■ EXERCISE INSTRUCTIONS
Exactly the lines from the start of the data through the line containing "def Obligations.LaneActionsComplete : Prop" should be output, with both ends kept and nothing added.

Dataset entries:
↓
/-- A LANE_STOP that passes with right 2 on a lane that is not stopped, on whose chain every JOINING, IDLE or ACTIVE cell has reached the
other device in the last 8 frames (for a peer lane: with the other peer lane LOCKED; Ethernet lanes freely), is answered RESULT 0 with
frame k + 1 and orders the stop; on a stopped lane RESULT 1; where the cells or the other peer lane need it RESULT 2. LANE_START on a
stopped lane that is enabled by LANE_MODE is answered RESULT 0 and orders the start, else RESULT 1. The order takes the lane to OFF, or
to WAKE, at the next frame start. Nothing else changes. -/
def Obligations.LaneActionsComplete : Prop :=
  (∀ (s : State) (q : Req) (b : Byte) (x : Lane) (lvl sid : Nat), s.Invoked q oLaneStop [b] 2 false lvl sid → b.toNat < 28 →
    smGet Lane.reset s.lanes b.toNat = x →
    (x.stopReq.getD x.stopped = false →
      (b.toNat < 24 → (Eff.start s).chainNeedsLane b.toNat = false) → (b.toNat = 24 ∨ b.toNat = 25 → s.locked (49 - b.toNat)) →
      ∃ t, exec (.laneStop q [b]) s = .next t ∧ t.Replied q 3 (ansResultFrame 0 (s.frame.k + 1)) ∧
        t = { s with sess := t.sess, sent := t.sent, lanes := smMod Lane.reset s.lanes b.toNat fun x => { x with stopReq := some true } }) ∧
    (x.stopReq.getD x.stopped = true →
      ∃ t, exec (.laneStop q [b]) s = .next t ∧ t.Replied q 3 (ansResultFrame 1 0) ∧ t = { s with sess := t.sess, sent := t.sent }) ∧
    (x.stopReq.getD x.stopped = false → (b.toNat < 24 ∧ (Eff.start s).chainNeedsLane b.toNat = true ∨
        (b.toNat = 24 ∨ b.toNat = 25) ∧ ¬ s.locked (49 - b.toNat)) →
      ∃ t, exec (.laneStop q [b]) s = .next t ∧ t.Replied q 3 (ansResultFrame 2 0) ∧ t = { s with sess := t.sess, sent := t.sent })) ∧
  (∀ (s : State) (q : Req) (b : Byte) (x : Lane) (lvl sid : Nat), s.Invoked q oLaneStart [b] 2 false lvl sid → b.toNat < 28 →
    smGet Lane.reset s.lanes b.toNat = x →
    (x.stopReq.getD x.stopped = true → s.cv oLaneMode b.toNat ≠ 1 →
      ∃ t, exec (.laneStart q [b]) s = .next t ∧ t.Replied q 3 (ansResultFrame 0 (s.frame.k + 1)) ∧
        t = { s with sess := t.sess, sent := t.sent, lanes := smMod Lane.reset s.lanes b.toNat fun x => { x with stopReq := some false } }) ∧
    (x.stopReq.getD x.stopped = false ∨ s.cv oLaneMode b.toNat = 1 →
      ∃ t, exec (.laneStart q [b]) s = .next t ∧ t.Replied q 3 (ansResultFrame 1 0) ∧ t = { s with sess := t.sess, sent := t.sent })) ∧
  (∀ (s : State) (l : Nat) (x : Lane), smGet Lane.reset s.lanes l = x → x.stopReq = some true →
    (smGet Lane.reset ((Eff.start s).laneFrame l).st.lanes l).state = .off) ∧
  (∀ (s : State) (l : Nat) (x : Lane), smGet Lane.reset s.lanes l = x → x.stopReq = some false → x.state = .off →
    smWf Lane.reset s.lanes = true → s.cv oLaneMode l = 0 →
    (24 ≤ l ∨ 0 < s.cv oChainLen l) → (smGet Lane.reset ((Eff.start s).laneFrame l).st.lanes l).state = .wake)

/-- A MEASURE of the running frame whose record passes its RCRC (its FCRC may fail, which is counted), before its deadline, without faults,
on an ACTIVE device without a digest of the cell, leaves the cell's record, its ACC_EPOCH and HOPS, its battery segment where that is
intact, and marks the cell direct. An answer to ASSIGN, or one with a bad STATUS, only ends its command; an answer to DISCOVER for an
installed position with no earlier terminal records TERM_ID and interface version and gives the terminal its cell; the first ECHO of a
hop is kept with the delay of R503. A SCHEDULE frame of the peer whose header passes is noted as its path over the chains; a failed
FCRC is counted. A JOINING device takes t_k from a BEACON. A TRIP block on a peer lane goes out on every LOCKED chain port. The blocks
in which a sender sends a frame are heard as exactly that frame, on a lane that has lost none. -/
def Obligations.TerminalFramesComplete : Prop :=
  (∀ (s : State) (n : Fin 24) (bl : List Block) (bs : List Byte) (c : Nat) (x : Cell), s.locked n.val → (s.hears n.val bl).2 = [.frame bs] →
    wynLen n.val bs = true → measFrame bs = true → rcrcOk bs = true → octet (measRec bs) 0 = c → c < 192 → fieldLe (measRec bs) 4 4 = s.frame.k % 2 ^ 32 → s.frame.snapped = false →
    smGet Cell.reset s.cells c = x → x.meas = none → x.dig = none → (x.state ≠ .absent ∨ fieldLe (measRec bs) 10 2 ≠ 0xFFFF) →
    fieldLe (measRec bs) 84 2 = 0 → fieldLe (measRec bs) 86 2 = 0 → fieldLe (measRec bs) 88 2 = 0 →
    s.pair.role = .active → (fieldLe (measRec bs) 8 2 = 0xFFFF ∨ newerThan (fieldLe (measRec bs) 8 2) s.pair.epoch = false) →
    ∃ t y, exec (.measureReceive n bl) s = .next t ∧ smGet Cell.reset t.cells c = y ∧ y.meas = some ⟨measRec bs, false⟩ ∧ y.direct = true ∧
      y.accEpoch = fieldLe (measRec bs) 8 2 ∧ y.hops = fieldLe (measRec bs) 10 2 ∧ y.state = x.state ∧
      (scrcOk bs = true → x.batt = none → y.batt = some (battSeg bs)) ∧ (fcrcOk bs = true → t.lanes = (s.took n.val bl).lanes) ∧
      t = { s with lanes := t.lanes, cells := t.cells, chain := t.chain }) ∧
  (∀ (s : State) (n : Fin 24) (bl : List Block) (bs : List Byte) (rt : Nat) (x : ChainCmd), s.Intact n.val 0x12 bl bs →
    s.chain.cmds.find? (fun x => x.chain == n.val && x.tag == octet bs 6 && x.cmd == octet bs 4 && (x.hop == octet bs 5 || x.hop == 255)) = some x →
    x.hop ≠ 255 →
    (octet bs 7 ≠ 0 ∨ octet bs 4 = 2 → exec (.responseReceive n bl rt) s = .next { s with
      lanes := (s.took n.val bl).lanes
      chain := { s.chain with cmds := s.chain.cmds.filter (· != x) } }) ∧
    (octet bs 7 = 0 → octet bs 4 = 1 → fieldLe bs 8 2 = 12 → ∀ p, (Eff.start s).hopPos n.val (octet bs 5) = some p →
      p < s.cv oChainLen n.val → (Eff.start s).installed (8 * n.val + p) = true →
      (smGet Cell.reset s.cells (8 * n.val + p)).lastTerm = 0 → fieldLe bs 10 8 ≠ 0 →
      ∃ t y, exec (.responseReceive n bl rt) s = .next t ∧ smGet Cell.reset t.cells (8 * n.val + p) = y ∧ y.termId = fieldLe bs 10 8 ∧
        y.ifver = fieldLe bs 18 2 ∧ (n.val, octet bs 5, fieldLe bs 10 8) ∈ t.chain.terms ∧ 8 * n.val + p ∈ t.chain.answered ∧
        t = { s with lanes := (s.took n.val bl).lanes, cells := t.cells, chain := t.chain, sent := t.sent }) ∧
    (octet bs 7 = 0 → octet bs 4 = 3 → fieldLe bs 8 2 = 4 → octet bs 5 < 8 → ∀ h, smGet Hop.reset s.time.hops (8 * n.val + octet bs 5) = h →
      h.rts = [] → h.measured = 0 → h.samples = [] →
      exec (.responseReceive n bl rt) s = .next { s with
        lanes := (s.took n.val bl).lanes
        chain := { s.chain with cmds := s.chain.cmds.filter (· != x) }
        time := { s.time with hops := smSet Hop.reset s.time.hops (8 * n.val + octet bs 5) { h with
          rts := [(rt : Int)], measured := 1
          samples := [(125 * ((rt : Int) - 256 * fieldLe bs 10 4) + 16384 * (Eff.start s).hopAsym n.val (octet bs 5) + 32000) / 64000] } } })) ∧
  (∀ (s : State) (n : Fin 24) (bl : List Block) (bs : List Byte), s.locked n.val → (s.hears n.val bl).2 = [.frame bs] →
    wynLen n.val bs = true → octet bs 0 = 1 → 28 ≤ bs.length →
    (fieldLe bs 20 4 ≠ (crc32c (bs.take 20)).toNat →
      (fcrcOk bs = true → exec (.scheduleReceive n bl) s = .next { s with lanes := (s.took n.val bl).lanes }) ∧
      (fcrcOk bs = false → exec (.scheduleReceive n bl) s = .next { s with
        lanes := smMod Lane.reset (s.took n.val bl).lanes n.val fun x => { x with frameErr := (x.frameErr + 1) % 2 ^ 32 } })) ∧
    (fieldLe bs 20 4 = (crc32c (bs.take 20)).toNat → s.pair.role ≠ .active → bitOf (octet bs 1) 4 = false → s.pair.peerSerial ≠ 0 →
      fieldLe bs 12 4 = s.pair.peerSerial % 2 ^ 32 → s.frame.k % 65536 = fieldLe bs 18 2 →
      ∃ t, exec (.scheduleReceive n bl) s = .next t ∧ (fcrcOk bs = true → t.lanes = (s.took n.val bl).lanes) ∧ t = { s with
        lanes := t.lanes
        pair := { s.pair with
          lastC := (s.frame.k :: s.pair.lastC).take 4, peerWord := fieldLe bs 16 2 + s.pair.peerWord / 65536 * 65536 } })) ∧
  (∀ (s : State) (n : Fin 24) (bl : List Block) (bs : List Byte), s.Intact n.val 0x02 bl bs → bs.length = 76 →
    (s.pair.role = .joining → exec (.beaconReceive n bl) s = .next { s with
      lanes := (s.took n.val bl).lanes
      time := { s.time with
        beaconFrame := fieldLe bs 4 8, beaconTk := (untime96 (bs.drop 24) - (fieldLe bs 36 4 : Nat) * 65536) * 65536 } }) ∧
    (s.pair.role ≠ .joining → exec (.beaconReceive n bl) s = .next { s with lanes := (s.took n.val bl).lanes })) ∧
  (∀ (s : State) (m : Fin 2) (b : Block), b.sync = 2 → octet (blockOctets b) 0 = 0xAA → octet (blockOctets b) 6 = 0x5A →
    octet (blockOctets b) 7 = 0xA5 → s.locked (24 + m.val) →
    ∃ t, exec (.tripBlockReceive m b) s = .next t ∧ (∀ l < 24, s.locked l → Out.trip l b ∈ t.sent) ∧ t = { s with sent := t.sent }) ∧
  (∀ (x : Lane) (sec : Nat) (bs : List Byte), x.state = .locked → x.rx = none → x.window = 0 → x.windowBad = 0 → bs ≠ [] →
    x.takes false sec (frameBlocks bs) = (x, [.frame bs]))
↑
■ ANSWER TO THE EXERCISE
/-- A LANE_STOP that passes with right 2 on a lane that is not stopped, on whose chain every JOINING, IDLE or ACTIVE cell has reached the
other device in the last 8 frames (for a peer lane: with the other peer lane LOCKED; Ethernet lanes freely), is answered RESULT 0 with
frame k + 1 and orders the stop; on a stopped lane RESULT 1; where the cells or the other peer lane need it RESULT 2. LANE_START on a
stopped lane that is enabled by LANE_MODE is answered RESULT 0 and orders the start, else RESULT 1. The order takes the lane to OFF, or
to WAKE, at the next frame start. Nothing else changes. -/
def Obligations.LaneActionsComplete : Prop :=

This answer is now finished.